* [The problem]: Check every line of the data and copy the ones where "tSettleP" appears.

* [Data to examine]:
/-- SeaLevelSpecialValues: the first altitude above 44330.0, and a NaN. -/
theorem sea_level_meets :
    f64IsFinite 0x40E5A54000000001 = true ∧ f64Units Config.kSl < f64Units 0x40E5A54000000001
      ∧ f64IsNaN 0xFFF8000000000001 = true := by decide +kernel

theorem alt_slp_meets :
    Quiet (withPressure []) ∧ (withPressure []).calValid = true ∧ (withPressure []).pValid = true :=
  ⟨⟨rfl, rfl⟩, rfl, rfl⟩

/-- The public commands: V-R1 to V-R4. -/
theorem read_commands_meets :
    let s := ready [] [.ok [], .ok [0x6C, 0xFA], .ok [], .ok [0x5D, 0x23, 0x00]]
    Quiet s ∧ s.calValid = true ∧ s.answers = [.ok [], .ok [0x6C, 0xFA], .ok [], .ok [0x5D, 0x23, 0x00]]
      ∧ temperature s.cal ((0x6C : Byte) ++ (0xFA : Byte)) = .ok (2400, 150)
      ∧ pressure s.cal s.mode 2400 (upOf s.mode ((0x5D : Byte) ++ (0x23 : Byte) ++ (0x00 : Byte))) = .ok 69964 :=
  ⟨⟨rfl, rfl⟩, rfl, rfl, by decide +kernel, by decide +kernel⟩

/-- FailedTemperatureSampleEndsAPublicCommand: a failed write, a failed read, and an answer one byte short. -/
theorem failed_public_sample_meets :
    isPublic .readTemperature ∧ isPublic .readSealevel ∧ Quiet (ready [] [.fail])
      ∧ (ready [] [.fail]).calValid = true ∧ (ready [] [.fail]).answers = [.fail] ∧ badAnswer 2 .fail
      ∧ badAnswer 2 (.ok [0x6C]) ∧ Quiet (ready [] [.ok [], .ok [0x6C]])
      ∧ (ready [] [.ok [], .ok [0x6C]]).calValid = true
      ∧ (ready [] [.ok [], .ok [0x6C]]).answers = [.ok [], .ok [0x6C]] :=
  ⟨.inl rfl, .inr (.inr (.inr rfl)), ⟨rfl, rfl⟩, rfl, rfl, .inl rfl, .inr ⟨_, rfl, by decide⟩, ⟨rfl, rfl⟩, rfl, rfl⟩

/-- RaisingCompTEndsAPublicCommand: V-T6's constants, whose divisor is 0 at UT = 23153. -/
theorem raising_public_comp_t_meets :
    let s : State := { ready [] [.ok [], .ok [0x5A, 0x71]] with cal := { exampleCal with mc := 0, md := 0 } }
    isPublic .readAltitude ∧ Quiet s ∧ s.calValid = true ∧ s.answers = [.ok [], .ok [0x5A, 0x71]]
      ∧ temperature s.cal ((0x5A : Byte) ++ (0x71 : Byte)) = .error ⟨.div0T, .t2⟩ :=
  ⟨.inr (.inr (.inl rfl)), ⟨rfl, rfl⟩, rfl, rfl, by decide +kernel⟩

/-- FailedPressureKeepsTheTemperature: V-E11 (UP = 421). -/
theorem failed_pressure_meets :
    let s := ready [] [.ok [], .ok [0x6C, 0xFA], .ok [], .ok [0x01, 0xA5, 0x00]]
    readsPressure .readPressure ∧ readsPressure .readSealevel ∧ Quiet s ∧ s.calValid = true
      ∧ s.answers = [.ok [], .ok [0x6C, 0xFA], .ok [], .ok [0x01, 0xA5, 0x00]]
      ∧ temperature s.cal ((0x6C : Byte) ++ (0xFA : Byte)) = .ok (2400, 150)
      ∧ pressure s.cal s.mode 2400 (upOf s.mode ((0x01 : Byte) ++ (0xA5 : Byte) ++ (0x00 : Byte)))
        = .error ⟨.range, .p10a⟩ :=
  ⟨.inl rfl, .inr (.inr rfl), ⟨rfl, rfl⟩, rfl, rfl, by decide +kernel, by decide +kernel⟩

/-- FailedPressureReadKeepsB5: V-R6, a failed write, and answers one byte short and one byte long. -/
theorem failed_pressure_read_meets :
    let s := ready [] [.ok [], .ok [0x6C, 0xFA], .ok [], .fail]
    let s' := ready [] [.ok [], .ok [0x6C, 0xFA], .fail]
    readsPressure .readPressure ∧ Quiet s ∧ s.calValid = true
      ∧ temperature s.cal ((0x6C : Byte) ++ (0xFA : Byte)) = .ok (2400, 150)
      ∧ s.answers = [.ok [], .ok [0x6C, 0xFA], .ok [], .fail] ∧ badAnswer 3 .fail ∧ badAnswer 3 (.ok [1, 2])
      ∧ badAnswer 3 (.ok [1, 2, 3, 4]) ∧ Quiet s' ∧ s'.calValid = true
      ∧ s'.answers = [.ok [], .ok [0x6C, 0xFA], .fail] :=
  ⟨.inl rfl, ⟨rfl, rfl⟩, rfl, by decide +kernel, rfl, .inl rfl, .inr ⟨_, rfl, by decide⟩, .inr ⟨_, rfl, by decide⟩,
    ⟨rfl, rfl⟩, rfl, rfl⟩

/-- A COMP_T whose Exec raises DIV0_T (V-T6). -/
def raising : State :=
  { midRun .compT 0 [] [] with cal := { exampleCal with mc := 0, md := 0 }, ut := 23153 }

/-- The same as the phase of a READ_TEMPERATURE that begins with this Exec. -/
def raisingPhase : State :=
  { midRun .readTemperature 4 [] [] with
    cal := { exampleCal with mc := 0, md := 0 }, ut := 23153, utValid := true }

/-- RaisingExecCommitsNothing: an Exec that begins no phase, and one that begins a phase. -/
theorem raising_exec_meets :
    (raising.agenda = [] ∧ raising.seq = .run .compT [⟨none, .exec .compT⟩] ∧ phaseRefusal none raising = none
        ∧ commitPrim .compT (phaseStart none { raising with timer := 0 }) = .error .div0T)
      ∧ raisingPhase.agenda = [] ∧ raisingPhase.seq = .run .readTemperature [⟨some .compT, .exec .compT⟩]
      ∧ phaseRefusal (some .compT) raisingPhase = none
      ∧ commitPrim .compT (phaseStart (some .compT) { raisingPhase with timer := 0 }) = .error .div0T := by decide

/-- UnansweredTransactionStaysInFlight: a write with no answer yet, a read that is never answered. -/
theorem unanswered_meets :
    (midRun .sampleT 0 [] []).seq = .run .sampleT (⟨none, .txWrite 0xF4 0x2E⟩ :: (primList (uopsSampleT Params.default)).drop 1)
      ∧ (midRun .sampleT 2 [] [.never]).seq
        = .run .sampleT (⟨none, .txRead 0xF6 2 .rxbuf⟩ :: (primList (uopsSampleT Params.default)).drop 3)
      ∧ (midRun .sampleT 2 [] [.never]).answers = [.never] ∧ (midRun .sampleT 0 [] []).answers = [] := by decide

/-- A reset while a transaction is in flight. -/
theorem reset_meets :
    (midRun .readPressure 2 [.reset 1 0x77] [.never, .fail]).agenda = [.reset 1 0x77]
      ∧ (after { midRun .readPressure 2 [.reset 1 0x77] [.never, .fail] with inFlight := true }).answers = [.fail] := by
  decide

/-- EveryStepKeepsCoherence: coherent states that are idle, running and waiting for an answer. -/
theorem coherence_meets :
    Coherent (ready [] []) ∧ Coherent (midRun .readPressure 3 [] []) ∧ Coherent (midRun .sampleT 2 [] [.never])
      ∧ step (midRun .readPressure 3 [] []) = .next (after (midRun .readPressure 3 [] [])) := by
  unfold Coherent
  exact ⟨by decide, by decide, by decide, rfl⟩

/-- CalibrationIsImmutableUntilReset, AcceptedCommandsNeverEndInAUsageError. -/
theorem coherent_run_meets :
    Coherent (midRun .sampleP 3 [] []) ∧ (midRun .sampleP 3 [] []).calValid = true
      ∧ (midRun .sampleP 3 [] []).agenda = [] ∧ busy (midRun .sampleP 3 [] []) = true
      ∧ step (midRun .sampleP 3 [] []) = .next (after (midRun .sampleP 3 [] [])) := by
  unfold Coherent
  exact ⟨by decide, by decide, by decide, by decide, rfl⟩

/-- EachRegisterHasItsOneWriter: a step that changes PRES and sets P_VALID, one that begins a phase and clears
UT_VALID, and a command whose start clears T_VALID. -/
theorem one_writer_meets :
    let s : State := { midRun .compP 0 [] [] with up := 23843, b5 := 2400 }
    (s.agenda = [] ∧ step s = .next (after s) ∧ (after s).pres = 69964 ∧ s.pres = 0 ∧ raised s.pValid (after s).pValid)
      ∧ cleared raisingPhase.utValid (after raisingPhase).utValid
      ∧ ∃ t, exec .readTemperature { ready [] [] with tValid := true } = .next t ∧ cleared true t.tValid :=
  ⟨⟨rfl, rfl, by decide +kernel, rfl, rfl, by decide +kernel⟩, ⟨rfl, by decide +kernel⟩, _, rfl, rfl, rfl⟩

theorem interleaved_meets :
    ([.hostRead 0x01, .engine, .elapse 4500, .engine] : List Stimulus).all isPassive = true := by decide

/-- EngineStepRunsOneUop: a step in the middle, a last one, one that raises, one without an answer, and (in a
state no run reaches) a phase whose precondition fails. -/
theorem one_uop_meets :
    (after (midRun .sampleT 1 [] [])).seq = .run .sampleT ((primList (uopsSampleT Params.default)).drop 2)
      ∧ (after (midRun .sampleT 3 [] [])).seq = .idle ∧ (after raising).err = .div0T
      ∧ (after (midRun .sampleT 0 [] [])).inFlight = true
      ∧ phaseRefusal (some .compT) { raisingPhase with utValid := false } = some .nodata
      ∧ (after { raisingPhase with utValid := false }).err = .nodata := by decide

/-- UltraHighResWaitsLongest, with the defaults: 13500 against 25500 microseconds (E6). -/
theorem ultra_high_res_meets :
    Params.default.wf = true ∧ UOp.wait 13500 ∈ uopsSampleP Params.default 2
      ∧ UOp.wait 25500 ∈ uopsSampleP Params.default 3 := by decide

theorem poll_meets :
    (ready [.poll] []).agenda = [.poll] ∧ (after (midRun .sampleT 1 [.poll] [])).agenda = [.engine, .poll] := by decide

end Sys2Proof.Tests
end

section
/-! The scope chapter's statements: binary64 arithmetic and integer conversion (R13), and the settle
times' constraint (R8). Each arithmetic operation on finite operands is one rounding of the exact result. -/

namespace Sys2Proof.Proofs

open Sys2Proof Sys2Proof.Machine Sys2Proof.Spec Sys2Proof.Laws

/-! ### Settle times -/

theorem wait_mem_uopsSampleP {p : Params} {mode : BitVec 2} {t : Nat} :
    .wait t ∈ uopsSampleP p mode ↔ t = modeGet p.tSettleP mode := by
  simp [uopsSampleP]

theorem params_wf_iff (p : Params) :
    p.wf = true ↔ p.tSettleP.ultraLowPower ≤ p.tSettleP.ultraHighRes ∧
      p.tSettleP.standard ≤ p.tSettleP.ultraHighRes ∧ p.tSettleP.highRes ≤ p.tSettleP.ultraHighRes := by
  simp [Params.wf, and_assoc]

/-- The constraint of R8, read at any mode. -/
theorem modeGet_le_of_wf {p : Params} (h : p.wf = true) (mode : BitVec 2) :
    modeGet p.tSettleP mode ≤ modeGet p.tSettleP 3 := by
  obtain ⟨hlow, hstd, hhigh⟩ := (params_wf_iff p).1 h
  obtain rfl | rfl | rfl | rfl := mode_cases mode
  · exact hlow
  · exact hstd
  · exact hhigh
  · exact le_rfl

* [Answer space]:
    .wait t ∈ uopsSampleP p mode ↔ t = modeGet p.tSettleP mode := by
    p.wf = true ↔ p.tSettleP.ultraLowPower ≤ p.tSettleP.ultraHighRes ∧
      p.tSettleP.standard ≤ p.tSettleP.ultraHighRes ∧ p.tSettleP.highRes ≤ p.tSettleP.ultraHighRes := by
    modeGet p.tSettleP mode ≤ modeGet p.tSettleP 3 := by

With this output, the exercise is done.